If we can't rely on data to be factual at the time we use it then how much further away are we from being able to rely on data which is interpreted by algorithms?
I have often written about the problems that arise because of differences in language. And it's in this context that I want to refer to the article by Ben Davis for the simple reason that it is a remarkable display that proves the thesis "just because you are using English words doesn't mean you are writing English."
The thing is that Davis is clearly educated, and educated people like to play with English, to stretch and twist it to a point just before it breaks, then enjoying the twang as it snaps back into shape. That was fine when readers noticed the joke, laughed at it and moved on. Today, however, the jokes, and much bad English, races around the world at the speed of rumour - and is just as likely to stick.
For example his "colleague chatted me". Kudos for using "colleague" but "chatted me" is a nonsensical expression that makes sense only if the reader is on the same linguistic plane. "chatted" is the wrong part of grammar to use in that context.
There's "looped back" and "takeaways" which work in some derivative forms of English but not others. He also ascribes personality to "the AI."
Davis knows when he's introducing something that's not quite right, like a buzzword. He puts quotation marks around “category collapse”. And he sees as "deadpan comedy" ChatGTP's assertion that " it should be noted that AI is not influencing the creation of new works of medieval art."
anyone using it should understand it is also unreliable,” Naomi Rea writes. “If you take what it says at face value, it could be a dumb and dangerous mistake.”
Let's be clear: I really enjoy Davis' writing. It's witty, irreverent but with a message and he knows how to take English to just this side of the cliff's edge. The ChatGPT piece is a superb article that makes for very enjoyable reading but only because I'm a human and I can interpret. A machine reading it would need to have both my internal database and thought processes to interpret it as I interpret it. And it would need Davis' to interpret it as he meant it. Even then, the two might not be the same.
That's a simple explanation of why financial services companies, fintechs, prosecutors, regulators and courts must not regard interpretative algorithmic analysis as reliable. The adverse consequences of failure can be enormous.
As Davis points out, Large Language Models are often designed to produce "what sounds right."
That brings us back to Turing and, because much of my own work about "artificial intelligence" starts from Turing's basic assumption that if machines are to achieve intelligence, first they must learn English," my oft-repeated question "but which English?" And, therefore, "what sounds right to whom?"
Davis ends his article with a paragraph that I have only one argument with. He says "this is an application for sounding like an expert, not for being an expert—which is just so, so emblematic of our whole moment, right? Instead of an engine of reliable knowledge, Silicon Valley has unleashed something that gives everyone the power to fake it."
What's my dispute? It's not a Silicon Valley problem - it's a structural problem across society. Paper experts, holding a sheaf of certificates, often gained through examination that recognises rote learning rather than comprehension, abound. Worse, those that ride the surf of buzzwords convince others that they have a deep understanding of their subject.
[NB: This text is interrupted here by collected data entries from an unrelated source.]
theorem execSchedHold_s {k : Nat} {s t : State} {a0 : _} {a1 : _} (w : k &&& 0x47E000000000000000000000000000000000000000000000000000000000000204320F7F80000000000000000000000000000000000000000000000021F0178B0010000000000010001024804FC4 = 0) (h : Same k s t) :
    SameO k s (execSchedHold a0 a1 t) := by
  unfold execSchedHold
  repeat' first
    | with_reducible assumption | (with_reducible refine schedRow_s ?_ ?_ (fun _ => ?_); exact maskFree w rfl)
    | (with_reducible refine emitOpcode_s ?_ ?_; exact maskFree w rfl) | split | with_reducible refine SameO_next ?_

theorem execSchedFreq_s {k : Nat} {s t : State} {a0 : _} {a1 : _} (w : k &&& 0x47E000000000000000000000000000000000000000000000000000000000000204320F7F80000000000000000000000000000000000000000000000021F0178B0010000000000010001024804FC4 = 0) (h : Same k s t) :
    SameO k s (execSchedFreq a0 a1 t) := by
  unfold execSchedFreq
  repeat' first
    | with_reducible assumption | (with_reducible refine schedRow_s ?_ ?_ (fun _ => ?_); exact maskFree w rfl)
    | (with_reducible refine emitOpcode_s ?_ ?_; exact maskFree w rfl) | split | with_reducible refine SameO_next ?_

theorem execSchedPhase_s {k : Nat} {s t : State} {a0 : _} {a1 : _} (w : k &&& 0x47E000000000000000000000000000000000000000000000000000000000000204320F7F80000000000000000000000000000000000000000000000021F0178B0010000000000010001024804FC4 = 0) (h : Same k s t) :
    SameO k s (execSchedPhase a0 a1 t) := by
  unfold execSchedPhase
  repeat' first
    | with_reducible assumption | (with_reducible refine schedRow_s ?_ ?_ (fun _ => ?_); exact maskFree w rfl)
    | (with_reducible refine emitOpcode_s ?_ ?_; exact maskFree w rfl) | split | with_reducible refine SameO_next ?_

theorem execSchedFlux_s {k : Nat} {s t : State} {a0 : _} {a1 : _} (w : k &&& 0x47E000000000000000000000000000000000000000000000000000000000000204320F7F80000000000000000000000000000000000000000000000021F0178B0010000000000010001024804FC4 = 0) (h : Same k s t) :
    SameO k s (execSchedFlux a0 a1 t) := by
  unfold execSchedFlux
  repeat' first
    | with_reducible assumption | (with_reducible refine schedRow_s ?_ ?_ (fun _ => ?_); exact maskFree w rfl)
    | (with_reducible refine emitOpcode_s ?_ ?_; exact maskFree w rfl) | split | with_reducible refine SameO_next ?_

theorem execSchedBias_s {k : Nat} {s t : State} {a0 : _} {a1 : _} (w : k &&& 0x47E000000000000000000000000000000000000000000000000000000000000204320F7F80000000000000000000000000000000000000000000000021F0178B0010000000000010001024804FC4 = 0) (h : Same k s t) :
    SameO k s (execSchedBias a0 a1 t) := by
  unfold execSchedBias
  repeat' first
    | with_reducible assumption | (with_reducible refine schedRow_s ?_ ?_ (fun _ => ?_); exact maskFree w rfl)
    | (with_reducible refine emitOpcode_s ?_ ?_; exact maskFree w rfl) | split | with_reducible refine SameO_next ?_

theorem execSchedCapture_s {k : Nat} {s t : State} {a0 : _} {a1 : _} (w : k &&& 0x47E000000000000000000000000000000000000000000000000000000000000204320F7F80000000000000000000000000000000000000000000000021F0178B0010000000000010001024804FC4 = 0) (h : Same k s t) :
    SameO k s (execSchedCapture a0 a1 t) := by
  unfold execSchedCapture
  repeat' first
    | with_reducible assumption | (with_reducible refine schedRow_s ?_ ?_ (fun _ => ?_); exact maskFree w rfl)
    | (with_reducible refine emitOpcode_s ?_ ?_; exact maskFree w rfl) | split | with_reducible refine SameO_next ?_

theorem execSchedMark_s {k : Nat} {s t : State} {a0 : _} {a1 : _} (w : k &&& 0x47E000000000000000000000000000000000000000000000000000000000000204320F7F80000000000000000000000000000000000000000000000021F0178B0010000000000010001024804FC4 = 0) (h : Same k s t) :
    SameO k s (execSchedMark a0 a1 t) := by
  unfold execSchedMark
  repeat' first
    | with_reducible assumption | (with_reducible refine schedRow_s ?_ ?_ (fun _ => ?_); exact maskFree w rfl)
    | (with_reducible refine emitOpcode_s ?_ ?_; exact maskFree w rfl) | split | with_reducible refine SameO_next ?_

theorem execSchedAlt_s {k : Nat} {s t : State} {a0 : _} {a1 : _} (w : k &&& 0x47E000000000000000000000000000000000000000000000000000000000000204320F7F80000000000000000000000000000000000000000000000021F0178B0010000000000010001024804FC4 = 0) (h : Same k s t) :
    SameO k s (execSchedAlt a0 a1 t) := by
  unfold execSchedAlt
  repeat' first
    | with_reducible assumption | (with_reducible refine schedRow_s ?_ ?_ (fun _ => ?_); exact maskFree w rfl)
    | (with_reducible refine altEffect_s ?_ ?_; exact maskFree w rfl) | split | with_reducible refine SameO_next ?_

theorem execSchedSelect_s {k : Nat} {s t : State} {a0 : _} {a1 : _} (w : k &&& 0x47E000000000000000000000000000000000000000000000000000000000000204320F7F80000000000000000000000000000000000000000000000021F0178B0010000000000010001024804FC4 = 0) (h : Same k s t) :
    SameO k s (execSchedSelect a0 a1 t) := by
  unfold execSchedSelect
  repeat' first
    | with_reducible assumption | (with_reducible refine schedRow_s ?_ ?_ (fun _ => ?_); exact maskFree w rfl)
    | (with_reducible refine selectEffect_s ?_ ?_; exact maskFree w rfl) | split | with_reducible refine SameO_next ?_

theorem execSchedWaitevt_s {k : Nat} {s t : State} {a0 : _} {a1 : _} (w : k &&& 0x47E000000000000000000000000000000000000000000000000000000000000204320F7F80000000000000000000000000000000000000000000000021F0178B0010000000000010001024804FC4 = 0) (h : Same k s t) :
    SameO k s (execSchedWaitevt a0 a1 t) := by
  unfold execSchedWaitevt
  repeat' first
    | with_reducible assumption | (with_reducible refine schedRow_s ?_ ?_ (fun _ => ?_); exact maskFree w rfl)
    | (with_reducible refine waitevtEffect_s ?_ ?_; exact maskFree w rfl) | split | with_reducible refine SameO_next ?_

theorem execSchedRaise_s {k : Nat} {s t : State} {a0 : _} {a1 : _} (w : k &&& 0x47E000000000000000000000000000000000000000000000000000000000000204320F7F80000000000000000000000000000000000000000000000021F0178B0010000000000010001024804FC4 = 0) (h : Same k s t) :
    SameO k s (execSchedRaise a0 a1 t) := by
  unfold execSchedRaise
  repeat' first
    | with_reducible assumption | (with_reducible refine schedRow_s ?_ ?_ (fun _ => ?_); exact maskFree w rfl)
    | (with_reducible refine afterPacket_s ?_ ?_; exact maskFree w rfl)
    | (with_reducible refine consume_s ?_ ?_; exact maskFree w rfl)
    | (with_reducible refine execOpcode_s ?_ ?_; exact maskFree w rfl)
    | (with_reducible refine raise_s ?_ ?_; exact maskFree w rfl) | split | with_reducible refine SameO_next ?_

theorem execSchedLoop_s {k : Nat} {s t : State} {a0 : _} {a1 : _} (w : k &&& 0x47E000000000000000000000000000000000000000000000000000000000000204320F7F80000000000000000000000000000000000000000000000021F0178B0010000000000010001024804FC4 = 0) (h : Same k s t) :
    SameO k s (execSchedLoop a0 a1 t) := by
  unfold execSchedLoop
  repeat' first
    | with_reducible assumption | (with_reducible refine schedRow_s ?_ ?_ (fun _ => ?_); exact maskFree w rfl)
    | (with_reducible refine loopEffect_s ?_ ?_; exact maskFree w rfl) | split | with_reducible refine SameO_next ?_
But they don't. Yet, they provide the greater number of "sources" and so their often shallow and sometimes plain wrong opinions are what search engines find.
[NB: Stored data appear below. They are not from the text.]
-- ==== Sys2Proof/Laws/SameHost.lean ====
section
/-! SUPPORT. What the dictionary server leaves alone: a read, and a write as far as the effect of its object does (R341, R342). -/

namespace Sys2Proof.Machine

-- One proof at a time: proofs elaborated side by side take more memory than the check grants.
set_option Elab.async false
set_option linter.all false

/-- A write of these bytes to the object leaves the parts of `k` alone. -/
def BytesKept (k idx sub : Nat) (bs : List Byte) : Prop := ∀ (row : ObjRow) (i n first : Nat) (busy : List (Nat × Nat)) (s u : State),
  findObj idx sub = .obj row i → Same k s u → Same k s (writeValue row idx i sub n first bs busy u).2

/-- A write of the object leaves the parts of `k` alone, whatever it writes. -/
def ValueKept (k idx sub : Nat) : Prop := ∀ bs, BytesKept k idx sub bs

/-- A write of the object's bytes in segments, and its refusal, leave the parts of `k` alone. -/
structure SegKept (k idx sub : Nat) : Prop where
  data : ∀ (row : ObjRow) (i : Nat), findObj idx sub = .obj row i → row.reg = .CLU_SEG_DATA → k &&& 0x1C000000 = 0
  rej : ∀ (row : ObjRow) (i n c : Nat) (s u : State), findObj idx sub = .obj row i → Same k s u → Same k s (segRejected row n c u)

theorem resolve_obj {idx sub : Nat} {b : Bool} {row : ObjRow} {i : Nat} 
    (e : resolve idx sub b = .ok (.obj row i)) : findObj idx sub = .obj row i := by
  unfold resolve at e
  split at e <;> try cases e
  · split at e <;> cases e
  · next row' i' q =>
    split at e
    · cases e
    · split at e
      · cases e
      · injection e with e; injection e with e1 e2; rw [q, e1, e2]

theorem serveWrite_s {k : Nat} {s t : State} {x : Extra} {p : Path} {tag : Byte} {idx sub : Nat} {body : List Byte}
    (w : k &&& 0x3C000000000000000000000000000000120A7F8000000000000000000000000000000000000000000000000000000000000000000000000000001C4040 = 0)
    (hv : BytesKept k idx sub body) (h : Same k s t) : Same k s (serveWrite x p tag idx sub body t) := by
  have ha : ∀ cmd c u, Same k s u → Same k s (respondAbort p cmd tag idx sub c u) := fun _ _ _ q => respondAbort_s (maskFree w rfl) q
  unfold serveWrite
  dsimp only
  split
  · exact ha _ _ _ h
  · next row i e =>
    have hf := resolve_obj e
    split
    · exact ha _ _ _ h
    · split
      · exact ha _ _ _ h
      · have := hv row i (instOf t p row i sub) (domSpan t p row.reg (instOf t p row i sub)).2 x.busy s t hf h
        split
        · next c u e2 => rw [e2] at this; exact ha _ _ _ this
        · next c u e2 => rw [e2] at this; exact respond_s (maskFree w rfl) this
  · exact ha _ _ _ h

/-- A request that arrives and is served: what its arrival and its service leave alone. -/
theorem serveNow_of {k : Nat} {s t : State} {x : Extra} {p : Path} {bs : List Byte} (w : k &&& 0x1000000000100000000000000000000320B7F8000000000000000000000000000000000000000000000000000000000000000000002000000000440C0 = 0)
    (hf : ∀ u, Same k s u → Same k s (serveFrame x p bs u)) (h : Same k s t) : Same k s (serveNow x p bs t) := by
  unfold serveNow
  split
  · exact hf _ (arrived_s (maskFree w rfl) h)
  · exact enqueue_s (maskFree w rfl) h

theorem hostWrite_short_s {k : Nat} {s t : State} {x : Extra} {p : Path} {tag : Byte} {idx sub : Nat} {bs : List Byte}
    (hi : idx < 65536) (hs : sub < 256) (hd : bs.length ≤ 56)
    (w : k &&& 0x3D000000000100000000000000000000320B7F8000000000000000000000000000000000000000000000000000000000000000000002000000001C40C0 = 0)
    (hv : BytesKept k idx sub bs) (h : Same k s t) : SameO k s (hostWrite p tag idx sub bs t x) := by
  unfold hostWrite hostFrame
  split
  · exact h
  · refine SameO_next ?_
    split
    · refine serveNow_of (maskFree w rfl) (fun u q => ?_) h
      rw [serveFrame_write x p tag idx sub bs u hi hs hd]
      exact serveWrite_s (maskFree w rfl) hv (turn_s (maskFree w rfl) q)
    · exact enqueue_s (maskFree w rfl) h

theorem serveInit_of {k : Nat} {s t : State} {p : Path} {tag : Byte} {idx sub : Nat} {body : List Byte}
    (w : k &&& 0x7C000000000000000000000000000000120A7F8000000000000000000000000000000000000000000000000000000000000000000000000000041C4040 = 0)
    (hg : SegKept k idx sub) (h : Same k s t) : Same k s (serveInit p tag idx sub body t) := by
  have ha : ∀ cmd c u, Same k s u → Same k s (respondAbort p cmd tag idx sub c u) := fun _ _ _ q => respondAbort_s (maskFree w rfl) q
  unfold serveInit
  dsimp only
  split
  · exact ha _ _ _ h
  · next row i e =>
    have hf := resolve_obj e
    split
    · exact ha _ _ _ h
    · split
      · exact ha _ _ _ h
      · split
        · exact ha _ _ _ (hg.rej row i _ _ s t hf h)
        · refine respond_s (maskFree w rfl) ?_
          have ho := fun x => openTransfer_s (a0 := p) (a1 := x) (maskFree w rfl) h
          split
          · next q => exact beginWrite_s (maskFree (hg.data row i hf q) rfl) (ho _)
          · exact ho _
  · exact ha _ _ _ h

theorem takeSegment_s {k : Nat} {s t : State} {x : Extra} {tr : Transfer} {data : List Byte} {last : Bool}
    (hv : ValueKept k tr.index tr.sub) (hg : SegKept k tr.index tr.sub) (h : Same k s t) : Same k s (takeSegment x tr data last t).2 := by
  unfold takeSegment
  split
  · next row i hf =>
    split
    · next q =>
      have m := hg.data row i hf q
      dsimp only
      split
      · exact completeWrite_s (maskFree m rfl) (storeSegment_s (maskFree m rfl) h)
      · exact storeSegment_s (maskFree m rfl) h
    · split
      · exact hv _ row i _ _ _ s t hf h
      · exact h
  · exact h

theorem serveWriteSeg_s {k : Nat} {s t : State} {x : Extra} {p : Path} {tag : Byte} {tr : Transfer} {flags : Nat} {body : List Byte}
    (w : k &&& 0x7C000000000000000000000000000000120A7F8000000000000000000000000000000000000000000000000000000000000000000000000000041C4040 = 0)
    (hv : ValueKept k tr.index tr.sub) (hg : SegKept k tr.index tr.sub) (h : Same k s t) :
    Same k s (serveWriteSeg x p tag tr flags body t) := by
  have ha : ∀ c u, Same k s u → Same k s (respondAbort p 4 tag tr.index tr.sub c (closeTransfer p false u)) :=
    fun _ _ q => respondAbort_s (maskFree w rfl) (closeTransfer_s (maskFree w rfl) q)
  unfold serveWriteSeg
  dsimp only
  split
  · split
    · exact respond_s (maskFree w rfl) (putTransfer_s (maskFree w rfl) h)
    · exact ha _ _ h
  · split
    · exact ha _ _ h
    · have := takeSegment_s (x := x) (data := tr.data ++ body) (last := bitOf flags 1) hv hg h
      split
      · next e => rw [e] at this; exact ha _ _ this
      · next e => rw [e] at this; exact respond_s (maskFree w rfl) (putTransfer_s (maskFree w rfl) this)

theorem serveSequel_s {k : Nat} {s t : State} {x : Extra} {p : Path} {cmd : Nat} {tag : Byte} {idx sub flags len : Nat} {body : List Byte}
    (w : k &&& 0x7C000000000000000000000000000000120A7F8000000000000000000000000000000000000000000000000000000000000000000000000000041C4040 = 0)
    (hr : cmd = 5 → k &&& 0x7C00000000000000000A098000000000120A7F8000000000000000000000000000000000000000000000000000000000000000000000000000060C4040 = 0)
    (hv : cmd = 4 → ValueKept k idx sub) (hg : cmd = 4 → SegKept k idx sub) (h : Same k s t) :
    Same k s (serveSequel x p cmd tag idx sub flags len body t) := by
  have ha : ∀ cmd c u, Same k s u → Same k s (respondAbort p cmd tag idx sub c u) := fun _ _ _ q => respondAbort_s (maskFree w rfl) q
  unfold serveSequel
  dsimp only
  split
  · exact ha _ _ _ (setPath_s (maskFree w rfl) h)
  · split
    · exact ha _ _ _ h
    · next tr _ =>
      split
      · exact ha _ _ _ h
      · next q =>
        have e1 : tr.index = idx := by apply Classical.byContradiction; intro n; exact q (.inl n)
        have e2 : tr.sub = sub := by apply Classical.byContradiction; intro n; exact q (.inr (.inl n))
        split
        · next c4 => exact serveWriteSeg_s w (by rw [e1, e2]; exact hv c4) (by rw [e1, e2]; exact hg c4) h
        · split
          · next c5 => exact serveReadSeg_s (hr c5) h
          · split
            · exact ha _ _ _ (closeTransfer_s (maskFree w rfl) h)
            · exact respond_s (maskFree w rfl) (closeTransfer_s (maskFree w rfl) h)

theorem removed_s {k : Nat} {s t : State} {a : Ans (List Byte × State)} (ha : SameAP k s a) (h : Same k s t) :
    Same k s (removed a t).2 := by
  unfold removed
  split
  · exact h
  · exact ha

theorem readValue_s {k : Nat} {s t : State} {p : Path} {row : ObjRow} {idx n win : Nat}
    (w : k &&& 0x3000000000000000000000020A09800000000022011F8000000000000000000000000000000000000000000000000000000000000000000000000000020040C0 = 0)
    (h : Same k s t) : Same k s (readValue p row idx n win t).2 := by
  unfold readValue
  split
  · exact h
  · split
    · split
      · exact removed_s (popQueue_s (maskFree w rfl) h) h
      · exact removed_s (pktQueue_s (maskFree w rfl) h) h
      · have := winRead_s (a0 := win) (maskFree w rfl) h
        split <;> (next e => rw [e] at this; exact this)
      · dsimp only
        split
        · exact h
        · split <;> exact h
    · split
      · exact h
      · dsimp only
        split
        · exact latchNow_s (maskFree w rfl) h
        · exact h

theorem serveRead_s {k : Nat} {s t : State} {x : Extra} {p : Path} {tag : Byte} {idx sub len : Nat}
    (w : k &&& 0x3000007C00000000000000020A098000000000320B7F8000000000000000000000000000000000000000000000000000000000000000000000000000061C40C0 = 0)
    (h : Same k s t) : Same k s (serveRead x p tag idx sub len t) := by
  have ha : ∀ cmd c u, Same k s u → Same k s (respondAbort p cmd tag idx sub c u) := fun _ _ _ q => respondAbort_s (maskFree w rfl) q
  unfold serveRead
  dsimp only
  split
  · exact ha _ _ _ h
  · next row i e =>
    split
    · exact ha _ _ _ h
    · split
      · exact ha _ _ _ h
      · have := readValue_s (p := p) (row := row) (idx := idx) (n := instOf t p row i sub) (win := x.win.getD (winLength t)) (maskFree w rfl) h
        split
        · next e2 => rw [e2] at this; exact ha _ _ _ this
        · next e2 => rw [e2] at this; exact respond_s (maskFree w rfl) this
        · next e2 => rw [e2] at this; exact respond_s (maskFree w rfl) (openTransfer_s (maskFree w rfl) this)
  · split
    · exact ha _ _ _ h
    · split
      · exact ha _ _ _ h
      · exact respond_s (maskFree w rfl) h
  · exact ha _ _ _ h

theorem hostRead_s {k : Nat} {s t : State} {x : Extra} {p : Path} {tag : Byte} {idx sub : Nat} (hi : idx < 65536) (hs : sub < 256)
    (w : k &&& 0x3000007D00000000010000020A098000000000320B7F8000000000000000000000000000000000000000000000000000000000000000000002000000061C40C0 = 0)
    (h : Same k s t) : SameO k s (hostRead p tag idx sub t x) := by
  unfold hostRead hostFrame
  refine SameO_next ?_
  split
  · split
    · refine serveNow_of (maskFree w rfl) (fun u q => ?_) h
      rw [serveFrame_read x p tag idx sub u hi hs]
      exact serveRead_s (maskFree w rfl) (turn_s (maskFree w rfl) q)
    · exact enqueue_s (maskFree w rfl) h
  · exact h

/-- One request: what its command can change, by its command (R335, R337, R341 to R345). -/
theorem serveFrame_s {k : Nat} {s t : State} {x : Extra} {p : Path} {bs : List Byte}
    (w : k &&& 0x7C000000000000000000000000000000120A7F8000000000000000000000000000000000000000000000000000000000000000000000000000041C4040 = 0)
    (hr : frameCmd bs = 1 → k &&& 0x3000007C00000000000000020A098000000000320B7F8000000000000000000000000000000000000000000000000000000000000000000000000000061C40C0 = 0)
    (hq : frameCmd bs = 5 → k &&& 0x7C00000000000000000A098000000000120A7F8000000000000000000000000000000000000000000000000000000000000000000000000000060C4040 = 0)
    (hv : frameCmd bs = 2 ∨ frameCmd bs = 4 → ValueKept k (domAt bs 2 2) (domAt bs 4 1))
    (hg : frameCmd bs = 3 ∨ frameCmd bs = 4 → SegKept k (domAt bs 2 2) (domAt bs 4 1))
    (h : Same k s t) : Same k s (serveFrame x p bs t) := by
  have ht : Same k s (turn p t) := turn_s (maskFree w rfl) h
  have ha : ∀ cmd tag idx sub c u, Same k s u → Same k s (respondAbort p cmd tag idx sub c u) :=
    fun _ _ _ _ _ _ q => respondAbort_s (maskFree w rfl) q
  unfold serveFrame
  dsimp only
  split
  · exact ha _ _ _ _ _ _ ht
  · split
    · next e => exact serveRead_s (maskFree (hr e) rfl) ht
    · next e => exact serveWrite_s (maskFree w rfl) (hv (.inl e) _) ht
    · next e => exact serveInit_of (maskFree w rfl) (hg (.inl e)) ht
    · next e => exact serveSequel_s w (fun c => absurd (e.symm.trans c) (by decide)) (fun _ => hv (.inr e)) (fun _ => hg (.inr e)) ht
    · next e =>
      exact serveSequel_s w (fun _ => hq e) (fun c => absurd (e.symm.trans c) (by decide))
        (fun c => absurd (e.symm.trans c) (by decide)) ht
    · next e =>
      exact serveSequel_s w (fun c => absurd (e.symm.trans c) (by decide)) (fun c => absurd (e.symm.trans c) (by decide))
        (fun c => absurd (e.symm.trans c) (by decide)) ht
    · exact ha _ _ _ _ _ _ ht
ChatGPT might make stuff up, but perhaps even worse is that it can't discriminate between good and bad. Why? Because it's not got enough, relevant, data. Until it's been taught right from wrong (in a non-ethical, moralistic, sense it's always going to fail. And until it can identify every twisted use of English, in all its forms, dialects and accents, it's not going to be able to interpret properly, either.
Life-changing decisions are influenced by such interpretations, even when they are not artificially created by a machine.
Great care should be taken. Do Due Diligence on the machine.